Why does a successful assertEqual not always imply a successful assertItemsEqual?

Question

The Python 2.7 docs state that assertItemsEqual "is the equivalent of assertEqual(sorted(expected), sorted(actual))". In the below example, all tests pass except for test4. Why does assertItemsEqual fail in this case?

Per the principle of least astonishment, given two iterables, I would expect that a successful assertEqual implies a successful assertItemsEqual.

import unittest

class foo(object):
    def __init__(self, a):
        self.a = a

    def __eq__(self, other):
        return self.a == other.a

class test(unittest.TestCase):
    def setUp(self):
        self.list1 = [foo(1), foo(2)]
        self.list2 = [foo(1), foo(2)]

    def test1(self):
        self.assertTrue(self.list1 == self.list2)

    def test2(self):
        self.assertEqual(self.list1, self.list2)

    def test3(self):
        self.assertEqual(sorted(self.list1), sorted(self.list2))

    def test4(self):
        self.assertItemsEqual(self.list1, self.list2)

if __name__=='__main__':
    unittest.main()

Here is the output on my machine:

FAIL: test4 (__main__.test)
----------------------------------------------------------------------
Traceback (most recent call last):
  File "assert_test.py", line 25, in test4
    self.assertItemsEqual(self.list1, self.list2)
AssertionError: Element counts were not equal:
First has 1, Second has 0:  <__main__.foo object at 0x7f67b3ce2590>
First has 1, Second has 0:  <__main__.foo object at 0x7f67b3ce25d0>
First has 0, Second has 1:  <__main__.foo object at 0x7f67b3ce2610>
First has 0, Second has 1:  <__main__.foo object at 0x7f67b3ce2650>

----------------------------------------------------------------------
Ran 4 tests in 0.001s

FAILED (failures=1)

Answer 1

The document spec is interestingly detached from the implementation, which never does any sorting. Here is the source code. As you can see, it first tries to count by hashing using collections.Counter. If this fails with a type error (because either list contains an item that's unhashable), it moves on to a second algorithm, where it compares using python == and O(n^2) loops.

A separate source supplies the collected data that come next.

@[simp] theorem Core.tag_putTag_same (c : Core) (n x) : (c.putTag n x).tag n = x := by
  simp [Core.tag, Core.putTag]

@[simp] theorem Core.tag_putTag_other (c : Core) {n m : Nat} (x) (h : m ≠ n) : (c.putTag n x).tag m = c.tag m := by
  simp [Core.tag, Core.putTag, h]

end Sys2Proof.Machine
end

So if your foo class were unhashable, the second algorithm would signal a match. But it is perfectly hashable. From the docs:

Objects which are instances of user-defined classes are hashable by default; they all compare unequal (except with themselves), and their hash value is derived from their id().

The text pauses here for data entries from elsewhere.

-- ==== Sys2Proof/Tests/Slice0.lean ====
section
/-! SUPPORT. Tests: ill-formed terms that each check refuses, a word of every opcode written out from Tables 3.1 and 3.2,
single steps on a small state, and witnesses that meet the hypotheses of every statement. -/

open Sys2Proof Sys2Proof.Machine

namespace Sys2Proof.Tests

set_option Elab.async false

/-! ### Ill-formed terms -/

/-- Codes that the instruction descriptions do not list (R137, R138, R150, R153, R156, R157, R207, R177-R179, R185, R280,
R341), and an illegal-opcode step of an assigned opcode (R54). -/
theorem test_illFormed_codes :
    Instr.wellFormed (.pset 0 2) = false ∧ Instr.wellFormed (.vote 0xC0 0 4) = false ∧
    Instr.wellFormed (.cvt 0 0 14) = false ∧ Instr.wellFormed (.unpack 0 0 4) = false ∧
    Instr.wellFormed (.gred 0 0 6) = false ∧ Instr.wellFormed (.gscan 0 0 6) = false ∧
    Instr.wellFormed (.gscan 0 0 14) = false ∧ Instr.wellFormed (.fence 5) = false ∧
    Instr.wellFormed (.fence 0x40) = false ∧ Instr.wellFormed (.fence 0x08) = false ∧
    Instr.wellFormed (.fstat 0xC0 0xC0 4) = false ∧ Instr.wellFormed (.rfence 0x13) = false ∧
    Instr.wellFormed (.mrowscl 0xC0 0 3) = false ∧ Instr.wellFormed (.mrowscl 0xC0 0 6) = false ∧
    Instr.wellFormed (.mrowscl 0xC0 0 8) = false ∧ Instr.wellFormed (.mcvt 0xC0 0xC2 0x50) = false ∧
    Instr.wellFormed (.mcvt 0xC0 0xC2 0x70) = false ∧ Instr.wellFormed (.mcvt 0xC0 0xC2 0x80) = false ∧
    Instr.wellFormed (.mdrain 0xC0 0xC2 0x20) = false ∧ Instr.wellFormed (.mrowred 0 0xC0 8) = false ∧
    Instr.wellFormed (.cancel 0xC0 4) = false ∧ Instr.wellFormed (.cntrd 0xC1 0xC0 4) = false ∧
    Instr.wellFormed (.illegalOpcode 0x10000000) = false := by
  decide +kernel

/-- Steps of a core, module, cluster or queue that the package does not have (R7, R18, R241, R290). -/
theorem test_illFormed_places :
    Instr.wellFormed (.groupTurnSwitch 160 0) = false ∧ Instr.wellFormed (.groupTurnSwitch 0 64) = false ∧
    Instr.wellFormed (.engineOpComplete 160) = false ∧ Instr.wellFormed (.mclaimGrant 160) = false ∧
    Instr.wellFormed (.mrelRelease 160) = false ∧ Instr.wellFormed (.lintelAdmit 160) = false ∧
    Instr.wellFormed (.moduleRequestArrival 0 4096 []) = false ∧ Instr.wellFormed (.forcedSelfRefresh 4096) = false ∧
    Instr.wellFormed (.selfRefreshExit 4096) = false ∧ Instr.wellFormed (.corbelSlotFilled 40 0) = false ∧
    Instr.wellFormed (.corbelSlotFilled 0 8) = false ∧ Instr.wellFormed (.lqWrWrite 0 32 0) = false ∧
    Instr.wellFormed (.launchPacketRead 0 32) = false ∧ Instr.wellFormed (.moduleControllerRestart 4096) = false ∧
    Instr.wellFormed (.windowTableLoad 4096 []) = false ∧ Instr.wellFormed (.flushed 4096 0 0 0) = false ∧
    Instr.wellFormed (.attestReportReceive 4096 0 (.nonce [])) = false := by
  decide +kernel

I verified this by calling collections.Counter([foo(1)]). No type error exception.

So here is where your code comes off the rails. From the docs on __hash__:

if it defines cmp() or eq() but not hash(), its instances will not be usable in hashed collections.

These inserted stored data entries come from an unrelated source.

/-- R104, R208: INIT stops at the first of its sixteen events that answers `err`, or at a PROM read answered `ok` with a byte
count other than 2 (R52): FAILED, `ERR_INIT`, `BUSY` off, the words read so far kept, that event recorded and no further one.
That `seq` then is 16 is the model's reading of R33 (log 6). -/
def Obligations.InitFailsAtItsFirstError : Prop :=
  ∀ (s : State) (e : BusStep), s.status.busy = true → s.op = some .init → initList[s.seq]? = some e → s.schedule = [] →
    s.answer = .err ∨ ((∃ k, e = .readCal k) ∧ Claims.badRead 2 s.answer) →
    step s = .next { s.consume with
      status := { s.status with state := .failed, errInit := true, busy := false }
      seq := 16, history := s.history ++ [Claims.made e s] }

/-- R122, R123, R124: GET_T whose three events answer `ok`, with the first-order formulas on exact rationals. -/
def Obligations.GetTMeasuresTemperature : Prop :=
  ∀ (s : State) (c4 c5 : Word16) (b0 b1 b2 : Byte) (rest : List BusAnswer),
    s.status.busy = false → s.status.state = .ready → s.schedule = [] →
    s.cal.c4 = some c4 → s.cal.c5 = some c5 → s.script = .ok [] :: .ok [b0, b1, b2] :: rest →
    ∀ (dT : Int) (temp : Rat),
      dT = ((be24 b0 b1 b2).toNat : Int) - (c4.toNat : Int) * 2 ^ 8 →
      temp = 2000 + (dT : Rat) * (c5.toNat : Rat) / 2 ^ 23 →
      ∃ t, exec .getT s = .next t ∧ runSteps 3 t = .next { Claims.accepted .getT none s with
        status := { Claims.clear s.status false with vD2 := true, vDt := true, vTemp := true, vT := true }
        raw := { d2 := some (be24 b0 b1 b2), d1 := none, d3 := none }
        res := { Claims.noResults with
          dt := some dT, temp := some temp, t := some (temp / 100) }
        seq := 3, script := rest
        history := s.history ++ Claims.converted s.cfg 0x5A#8 b0 b1 b2 }

/-- The second-order terms as 42_pressure.md R144 to R147 write them. -/
def Sys2Proof.Claims.SecondOrderTerms (dT : Int) (temp t2 off2 sens2 : Rat) (regime : Regime) : Prop :=
  (temp ≥ 2000 → regime = .high ∧ t2 = 5 * (dT : Rat) ^ 2 / 2 ^ 38 ∧ off2 = 0 ∧ sens2 = 0)
  ∧ (-1500 ≤ temp ∧ temp < 2000 → regime = .low ∧ t2 = 3 * (dT : Rat) ^ 2 / 2 ^ 33
      ∧ off2 = 61 * (temp - 2000) ^ 2 / 2 ^ 4 ∧ sens2 = 29 * (temp - 2000) ^ 2 / 2 ^ 4)
  ∧ (temp < -1500 → regime = .veryLow ∧ t2 = 3 * (dT : Rat) ^ 2 / 2 ^ 33
      ∧ off2 = 61 * (temp - 2000) ^ 2 / 2 ^ 4 + 17 * (temp + 1500) ^ 2
      ∧ sens2 = 29 * (temp - 2000) ^ 2 / 2 ^ 4 + 9 * (temp + 1500) ^ 2)

/-- R143 to R150 and R141: GET_TP whose six events answer `ok`, in each of the three regimes. -/
def Obligations.GetTpMeasuresPressure : Prop :=
  ∀ (s : State) (c0 c1 c2 c3 c4 c5 : Word16) (a0 a1 a2 b0 b1 b2 : Byte) (rest : List BusAnswer),
    s.status.busy = false → s.status.state = .ready → s.schedule = [] →
    s.cal = { c0 := some c0, c1 := some c1, c2 := some c2, c3 := some c3, c4 := some c4, c5 := some c5 } →
    s.script = .ok [] :: .ok [a0, a1, a2] :: .ok [] :: .ok [b0, b1, b2] :: rest →
    ∀ (dT : Int) (temp off sens t2 off2 sens2 : Rat) (regime : Regime),
      dT = ((be24 a0 a1 a2).toNat : Int) - (c4.toNat : Int) * 2 ^ 8 →
      temp = 2000 + (dT : Rat) * (c5.toNat : Rat) / 2 ^ 23 →
      off = (c1.toNat : Rat) * 2 ^ 17 + (c3.toNat : Rat) * (dT : Rat) / 2 ^ 6 →
      sens = (c0.toNat : Rat) * 2 ^ 16 + (c2.toNat : Rat) * (dT : Rat) / 2 ^ 7 →
      Claims.SecondOrderTerms dT temp t2 off2 sens2 regime →
      ∃ t, exec .getTp s = .next t ∧ runSteps 6 t = .next { Claims.accepted .getTp none s with
        status := { Claims.clear s.status false with
          vD2 := true, vD1 := true, vDt := true, vTemp := true, vT := true, vP := true, regime := regime }
        raw := { d2 := some (be24 a0 a1 a2), d1 := some (be24 b0 b1 b2), d3 := none }
        res := { dt := some dT, temp := some temp, t := some (temp / 100)
                 p := some ((((be24 b0 b1 b2).toNat : Rat) * (sens - sens2) / 2 ^ 21 - (off - off2)) / 2 ^ 15 / 100)
                 rh := none, off := some off, sens := some sens, t2 := some t2, off2 := some off2
                 sens2 := some sens2, tempc := some (temp - t2) }
        seq := 6, script := rest
        history := s.history ++ Claims.converted s.cfg 0x5A#8 a0 a1 a2 ++ Claims.converted s.cfg 0x4A#8 b0 b1 b2 }

/-- R141, R142, R155, R52: GET_TP whose pressure read answers `err`, or `ok` with a byte count other than 3, keeps the
temperature and leaves the pressure absent. And R121, R142, R171, R203, R52, at any state: a failed read of `D2`, `D1` or
`D3` records that one event and its phase's error flag, writes no raw or result register, and goes on where R33, R186 and
R188 say. That `seq` goes past the last event where no phase is left is the model's reading of R33 (log 6). -/
def Obligations.GetTpKeepsTemperatureOnPressureError : Prop :=
  (∀ (s : State) (c4 c5 : Word16) (a0 a1 a2 : Byte) (a : BusAnswer) (rest : List BusAnswer),
    s.status.busy = false → s.status.state = .ready → s.schedule = [] →
    s.cal.c4 = some c4 → s.cal.c5 = some c5 → Claims.badRead 3 a →
    s.script = .ok [] :: .ok [a0, a1, a2] :: .ok [] :: a :: rest →
    ∃ t u, exec .getTp s = .next t ∧ runSteps 6 t = .next u
      ∧ u.status = { Claims.clear s.status false with
          vD2 := true, vDt := true, vTemp := true, vT := true, errP := true }
      ∧ u.res = { Claims.noResults with
          dt := some (deltaT c4 (be24 a0 a1 a2))
          temp := some (firstTemp c5 (deltaT c4 (be24 a0 a1 a2)))
          t := some (firstTemp c5 (deltaT c4 (be24 a0 a1 a2)) / 100) }
      ∧ u.raw = { d2 := some (be24 a0 a1 a2), d1 := none, d3 := none }
      ∧ u.cal = s.cal ∧ u.script = rest)
  ∧ (∀ s : State, s.nextEvent = some .readD2 → s.schedule = [] → Claims.badRead 3 s.answer →
      ∃ n b, step s = .next { s.consume with
          status := { s.status with errT := true, busy := b }
          seq := n, history := s.history ++ [Claims.made .readD2 s] }
        ∧ (s.op = some .getT → n = 3 ∧ b = false) ∧ (s.op = some .getTp → n = 6 ∧ b = false)
        ∧ (s.op = some .getTph → n = 6 ∧ b = true) ∧ (s.op = some .getTh → n = 3 ∧ b = true))
  ∧ (∀ s : State, s.nextEvent = some .readD1 → s.schedule = [] → Claims.badRead 3 s.answer →
      ∃ b, step s = .next { s.consume with
          status := { s.status with errP := true, busy := b }
          seq := 6, history := s.history ++ [Claims.made .readD1 s] }
        ∧ (s.op = some .getTp → b = false) ∧ (s.op = some .getTph → b = true))
  ∧ ∀ s : State, s.nextEvent = some .readD3 → s.schedule = [] → Claims.badRead 2 s.answer →
      ∃ o, s.op = some o ∧ step s = .next { s.consume with
        status := { s.status with errRh := true, busy := false }
        seq := (eventList o).length, history := s.history ++ [Claims.made .readD3 s] }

Unfortunately "not usable" apparently does not equate to "unhashable."

It goes on to say:

Classes which inherit a hash() method from a parent class but change the meaning of cmp() or eq() such that the hash value returned is no longer appropriate (e.g. by switching to a value-based concept of equality instead of the default identity based equality) can explicitly flag themselves as being unhashable by setting hash = None in the class definition.

If we redefine:

class foo(object):
    __hash__ = None
    def __init__(self, a):
        self.a = a
    def __eq__(self, other):
        return isinstance(other, foo) and self.a == other.a

all tests pass!

So it appears the documents are not exactly wrong, but they're not abundantly clear either. They ought to mention that counting is done with hashing and only if that fails is simple equality matching tried. This is only a valid approach if the objects have either complete hashing semantics or are completely unhashable. Yours were in the middle ground. (I believe Python 3 is more rigorous about disallowing or at least warning against classes of this type.)